EXERCISE OBJECTIVE |
Whichever lines of the entries hold the word "modChans" should be identified and copied.

[Stored data entries]
§ §
/-- Hand-over order of R169. -/
def edgeBefore (x y : Edge) : Bool :=
  let k := fun (e : Edge) => [e.release, e.exec, if e.on then 1 else 0, e.ch, if e.high then 1 else 0]
  decide (k x ≤ k y)
def insEdge (e : Edge) : List Edge → List Edge
  | [] => [e]
  | x :: r => if edgeBefore x e then x :: insEdge e r else e :: x :: r
def sortEdges (l : List Edge) : List Edge := l.foldl (fun acc e => insEdge e acc) []

/-! The SPU's check of every turn-on record (R248). -/

/-- The record of the switches after one edge record. -/
def Phys.apply (p : Phys) (e : Edge) : Phys :=
  if e.on then (if e.high then { p with h := true } else { p with l := true })
  else (if e.high then { p with h := false, offH := some e.exec } else { p with l := false, offL := some e.exec })

/-- May this record be released: a turn-on needs the opposite switch commanded off, and off for the channel's DEADTIME. -/
def spuAllows (dt : Nat) (p : Phys) (e : Edge) : Bool :=
  !e.on ||
    (!(if e.high then p.l else p.h) &&
      (match (if e.high then p.offL else p.offH) with | some o => decide (o + dt ≤ e.exec) | none => true))

/-- Check records in order of execute time: those withheld raise SPU_INTERLOCK for their channel. -/
def spuCheck (s : State) (es : List Edge) : List Edge × Tab Phys × List Nat :=
  es.foldl (fun (st : List Edge × Tab Phys × List Nat) e =>
    let p := tabGet st.2.1 e.ch {}
    if spuAllows (s.ptn 3 e.ch 4 / stepQ) p e then (st.1 ++ [e], tabPut st.2.1 e.ch (p.apply e), st.2.2)
    else (st.1, st.2.1, if st.2.2.contains e.ch then st.2.2 else st.2.2 ++ [e.ch])) ([], s.spu.sw, [])

/-! Steps of the MOD. -/

/-- Channels the MOD looks after: those of a group in a mode, those with a force bit set, and those it has ever commanded. -/
def modChans (s : State) : List Nat :=
  (List.range 256).filter (fun c => modeOf s c != 0 || s.pn 3 c 7 != 0 || (tabGet? s.mod.ch c).isSome)

/-- Entry to RUN (R25, R171): every channel at both off, every carry zero, no cell inserted, EDGE_ID from 0. A transitional period
that a change of PHASE opened before the entry stands (R174). -/
def modRunEntry (n : Int) (s : State) : State :=
  { s with
    mod := { s.mod with
      ch := (modChans s).map (fun c => (c, { tabGet s.mod.ch c {} with
        ph := {}, ph0 := {}, ml := {}, line := [], per := none, full := false
        mid := (tabGet s.mod.ch c {}).mid.filter (fun t => decide (winStart s n ≤ t))
        nxt := (tabGet s.mod.ch c {}).nxt.filter (fun t => decide (winStart s n ≤ t)), carry := 0, edgeId := 0
        prevReq := none, wait := false, wait0 := false, resume := none, first := none
        forceOld := [], clampRun := false, clampRun0 := false, clampLog := [], phase := s.ptn 3 c 2 / stepQ }))
      str := s.mod.str.map (fun t => { t with dir := 1, inserted := 0, prevLevel := none, ranked := [] })
      ins := [], cellChange := [], unrel := [], win := none }
    spu := { s.spu with sw := [] } }

/-- R173: a PERIOD that takes effect at tick n applies from the first period start, under the period in force, whose reload
instant lies after t_n + W. -/
def changePeriod (s : State) (n : Int) (k : Nat) (newP : Nat) : State :=
  let c := tabGet s.mod.car k {}
  let w := winStart s n
  let b := (carNext c ((w : Int) + 1)).1.toNat
  -- A change that is still to come leaves the period in force until B.
  let inForce := if w < c.origin then c.old.getD (c.period, c.origin) else (c.period, c.origin)
  { s with mod := { s.mod with car := tabPut s.mod.car k { period := newP, origin := b, old := some inForce } } }
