def ptpOf (s : State) (k : Nat) : Ptp := vget s.alm.ptp (k - 1) {}
def modPtp (k : Nat) (f : Ptp → Ptp) (s : State) : State := { s with alm := { s.alm with ptp := vmod s.alm.ptp (k - 1) f } }
/-- The lanes of an instance; an ordinary clock has one port, the lane of lowest index, a boundary clock has all (R52). -/
def ptpLanes (s : State) (k : Nat) : List Nat :=
  let l := (List.range 64).filter (fun n => s.pn 6 (0x100 + n) 0x30 == k)
  if s.pn 6 k 0x25 = 2 then l else l.take 1
def ptpRuns (s : State) (k lane : Nat) : Bool :=
  s.alm.running && decide (1 ≤ k) && s.pn 6 k 0x20 == 1 && (ptpLanes s k).contains lane

/-- clockIdentity of an instance: the identity record's value with the instance number as its last octet (R56). -/
def clockIdentity (k : Nat) : Nat := Config.clockId.toNat / 256 * 256 + k

/-- What a message that leaves a lane carries besides its time (R52, R55, R56). A one-step Sync or Pdelay_Resp over UDP has no checksum. -/
def ptpHead (s : State) (k lane : Nat) (kind : PtpKind) (ds : Option PtpDs) : PtpHead :=
  let udp := s.pn 6 k 0x23 == 1
  { identity := clockIdentity k, portNumber := lane + 1, domain := s.pn 6 k 0x22, udp := udp, vlan := s.pn 6 k 0x29, ds := ds
    noChecksum := udp && s.pn 6 k 0x24 == 1 && (kind == .sync || kind == .pdelayResp) }
def sendPtp (k lane : Nat) (kind : PtpKind) (time : Int) (s : State) : State := s.emit (.ptp lane kind time (ptpHead s k lane kind none))

/-! The default BMCA (R52): the data set comparison and the state decision of IEEE 1588-2019, 9.3 (PRESUMED, notes/assumptions/116.md). -/

/-- The instance's own data set; a slave-only clock has class 255. -/
def ownDs (s : State) (k : Nat) : PtpDs :=
  { priority1 := s.pn 6 k 0x26, priority2 := s.pn 6 k 0x27, clockClass := if s.pn 6 k 0x25 = 0 then 255 else 248
    identity := clockIdentity k, sender := clockIdentity k }

/-- The order of two data sets received on lanes `la` and `lb`: -1 or 1 where the first or the second is better by its clock, -2 or 2 by
topology, 0 for the same. -/
def cmpDs (a : PtpDs) (la : Nat) (b : PtpDs) (lb : Nat) : Int :=
  let lex := fun (l : List (Nat × Nat)) => (l.find? (fun e => e.1 != e.2)).map (fun e => decide (e.1 < e.2))
  if a.identity = b.identity then
    match lex [(a.steps, b.steps), (a.sender, b.sender), (a.senderPort, b.senderPort), (la, lb)] with
    | some true => -2 | some false => 2 | none => 0
  else
    match lex [(a.priority1, b.priority1), (a.clockClass, b.clockClass), (a.accuracy, b.accuracy), (a.variance, b.variance),
        (a.priority2, b.priority2), (a.identity, b.identity)] with
    | some true => -1 | some false => 1 | none => 0

/-- The Announce interval of a profile: 2 s in the default profiles, 1 s in those of the power utilities. -/
def announceQ (s : State) (k : Nat) : Nat := if s.pn 6 k 0x21 < 2 then 2 * secQn else secQn

/-- Masters that count: heard twice within four intervals, the last time within three. -/
def ptpQualified (s : State) (k : Nat) : List PtpForeign :=
  let i := announceQ s k
  let now := s.nowK k
  (ptpOf s k).foreign.filter (fun f =>
    (ptpLanes s k).contains f.lane && decide (now ≤ f.last + 3 * i) && (match f.prev with | some t => decide (f.last ≤ t + 4 * i) | none => false))

def betterOf (a b : PtpForeign) : PtpForeign := if cmpDs b.ds b.lane a.ds a.lane < 0 then b else a
def bestOf (l : List PtpForeign) : Option PtpForeign :=
  match l with | [] => none | a :: r => some (r.foldl betterOf a)

/-- The state decision: the slave port, and the ports that are PASSIVE; the others are MASTER, in a slave-only clock LISTENING. -/
def bmca (k : Nat) (s : State) : State :=
  let all := ptpQualified s k
  let own := ownDs s k
  match bestOf all with
  | none => modPtp k (fun p => { p with slaveLane := none, passive := [] }) s
  | some best =>
    let ours := cmpDs own 0 best.ds best.lane < 0
    let slave := if ours then none else some best.lane
    let passive := if ours then [] else (ptpLanes s k).filter (fun n => n != best.lane &&
      (match bestOf (all.filter (fun f => f.lane == n)) with
       | some e => cmpDs best.ds best.lane e.ds e.lane == -2
       | none => false))
    modPtp k (fun p => { p with slaveLane := slave, passive := passive }) s

/-- An Announce of a master on a lane (R52). -/
def hearAnnounce (k lane : Nat) (ds : PtpDs) (s : State) : State :=
  let now := s.nowK k
  let same := fun (f : PtpForeign) => f.lane == lane && f.ds.sender == ds.sender && f.ds.senderPort == ds.senderPort
  if ds.sender = clockIdentity k || 255 ≤ ds.steps then s
  else
    let old := (ptpOf s k).foreign.find? same
    bmca k (modPtp k (fun p => { p with
      foreign := p.foreign.filter (fun f => !same f) ++ [{ lane := lane, ds := ds, last := now, prev := old.map (·.last) }] }) s)

/-- A port that is MASTER: no slave port, not PASSIVE, and its clock no slave-only one. -/
def ptpMaster (s : State) (k lane : Nat) : Bool :=
  let p := ptpOf s k
  s.pn 6 k 0x25 != 0 && p.slaveLane != some lane && !p.passive.contains lane

/-- The data set an Announce of this clock carries: its parent's one step further on, or its own. -/
def announceDs (s : State) (k lane : Nat) : PtpDs :=
  let d := match bestOf (ptpQualified s k), (ptpOf s k).slaveLane with
    | some b, some _ => { b.ds with steps := b.ds.steps + 1 }
    | _, _ => ownDs s k
  { d with sender := clockIdentity k, senderPort := lane + 1 }

/-- t2 − t1 of a Sync less the mean path delay is the offset (IEEE 1588-2019 as R52 adopts it); it acts while SRC is PTP. -/
def ptpOffset (k : Nat) (ms : Int) (s : State) : State :=
  let s := modPtp k (fun p => { p with ms := some ms }) s
  match (ptpOf s k).delay with
  | some d => if tbSrc s k = 4 then updateThrough k (ms - d) s else s
  | none => s

/-- A received PTP message: timestamped, then handled by the lane's instance; other domains and sdoIds are discarded (R53). -/
def ptpReceive (lane : Nat) (m : PtpMsg) (s : State) : State :=
  let k := s.pn 6 (0x100 + lane) 0x30
  if !ptpRuns s k lane then s
  else
    let s := stampNow s
    if m.majorSdoId ≠ 0 || m.minorSdoId ≠ 0 || m.domain ≠ s.pn 6 k 0x22 then s
    else
      let rx := rxStamp s k lane
      let p := ptpOf s k
      let slave := p.slaveLane == some lane
      let p2p := s.pn 6 k 0x21 != 0
      match m.kind with
      | .announce => hearAnnounce k lane m.ds s
      | .sync =>
        if !slave then s
        else if m.twoStep then (modPtp k (fun p => { p with syncRx := some (m.seq, rx - m.corr) }) s)
        else (ptpOffset k (rx - m.time - m.corr) s)
      | .followUp =>
        (match p.syncRx with
        | some (q, r) => if slave && q = m.seq then (ptpOffset k (r - m.time - m.corr) (modPtp k (fun p => { p with syncRx := none }) s))
                         else s
        | none => s)
      | .delayReq => if p2p || !ptpMaster s k lane then s else sendPtp k lane .delayResp rx s
      | .delayResp =>
        (match p.reqTx, p.ms with
        | some (q, t3), some ms =>
          if slave && !p2p && q = m.seq then
            (modPtp k (fun p => { p with delay := some (Int.fdiv (ms + (m.time - t3 - m.corr)) 2), reqTx := none }) s)
          else s
        | _, _ => s)
      | .pdelayReq =>
        if !p2p then s
        else if s.pn 6 k 0x24 = 1 then sendPtp k lane .pdelayResp (txStamp s k lane - rx) s
        else sendPtp k lane .pdelayRespFollowUp (txStamp s k lane) (sendPtp k lane .pdelayResp rx s)
      | .pdelayResp =>
        (match p.reqTx with
        | some (q, t1) =>
          if !p2p || q ≠ m.seq then s
          else if m.twoStep then (modPtp k (fun p => { p with respT2 := some (q, rx, m.time + m.corr) }) s)
          else (modPtp k (fun p => { p with delay := some (Int.fdiv (rx - t1 - m.corr) 2), reqTx := none }) s)
        | none => s)
      | .pdelayRespFollowUp =>
        (match p.reqTx, p.respT2 with
        | some (q, t1), some (q2, t4, t2) =>
          if p2p && q = m.seq && q2 = m.seq then
            (modPtp k (fun p => { p with delay := some (Int.fdiv (t4 - t1 - (m.time - t2) - m.corr) 2), reqTx := none,
                                              respT2 := none }) s)
          else s
        | _, _ => s)
      | .managementGet => sendPtp k lane .managementGet (txStamp s k lane) s

def execPtpMessageRx (dt : Nat) (lane : Fin 64) (m : PtpMsg) (s : State) : Host.Outcome State Fault Refusal :=
  done (ptpReceive lane m (s.begin dt))

/-- PTP_MESSAGE_DUE: instance k + 1 sends an event or Announce message on a lane (R52, R55). -/
def execPtpMessageDue (dt : Nat) (k : Fin 3) (lane : Fin 64) (m : PtpKind) (s : State) : Host.Outcome State Fault Refusal :=
  let s := s.begin dt
  let k := k.val + 1
  if !ptpRuns s k lane then done s
  else
    let s := bmca k (stampNow s)
    let tx := txStamp s k lane
    let p := ptpOf s k
    let slave := p.slaveLane == some lane.val
    let master := ptpMaster s k lane
    let p2p := s.pn 6 k 0x21 != 0
    match m with
    | .sync =>
      if !master then done s
      else if s.pn 6 k 0x24 = 1 then done (sendPtp k lane .sync tx s)
      else done (sendPtp k lane .followUp tx (sendPtp k lane .sync 0 s))
    | .announce => if master then done (s.emit (.ptp lane .announce tx (ptpHead s k lane .announce (some (announceDs s k lane))))) else done s
    | .delayReq =>
      if slave && !p2p then
        done (modPtp k (fun p => { p with seq := (p.seq + 1) % 65536, reqTx := some (p.seq, tx) }) s |> sendPtp k lane .delayReq tx)
      else done s
    | .pdelayReq =>
      if p2p then
        done (modPtp k (fun p => { p with seq := (p.seq + 1) % 65536, reqTx := some (p.seq, tx), respT2 := none }) s |>
          sendPtp k lane .pdelayReq tx)
      else done s
    | _ => done s

/-! Reading time (R66, Table 2-7). -/

def tbCode : TbSt → Nat
  | .free => 0 | .acquiring => 1 | .locked => 2 | .holdover => 3 | .slewing => 4 | .steering => 5

def satS32 (i : Int) : Word := BitVec.ofInt 32 (clampI (-2147483648) 2147483647 i)

/-- The eight words of TB[k]'s read block. -/
def timeWords (s : State) (k : Nat) : List Word :=
  let b := s.tb k
  let q := b.q
  let tick := (BitVec.ofInt 64 s.tickNow).toNat
  let w := fun (n : Nat) => BitVec.ofNat 32 n
  [w (tbCode b.st * 2 ^ 28 + (if s.alm.coarse then 2 ^ 27 else 0) + tbSrc s k % 8 * 2 ^ 24 + b.leaps * 2 ^ 16 + fracOf q),
   w (nsOf q), w (secOf q), w (secOf q / 2 ^ 32), BitVec.ofInt 32 b.rate, satS32 (Int.fdiv b.off 256),
   if k = 0 then w tick else 0, if k = 0 then w (tick / 2 ^ 32) else 0]

/-- TIME_STAT_READ: the read takes the snapshot of the whole block into the partition's holding register (R66). -/
def execTimeStatRead (dt : Nat) (p : Fin 8) (k : Fin 4) (s : State) : Host.Outcome State Fault Refusal :=
  let s := s.begin dt
  if !hasWindow s p then done s
  else
    let ws := timeWords s k
    done ((s.modHp p (fun h => { h with timeSnap := tabPut h.timeSnap k ws })).emit (.read p (ws.headD 0)))

end Sys2Proof.Machine
end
§ §
EXERCISE SOLUTION |
def modChans (s : State) : List Nat :=
      ch := (modChans s).map (fun c => (c, { tabGet s.mod.ch c {} with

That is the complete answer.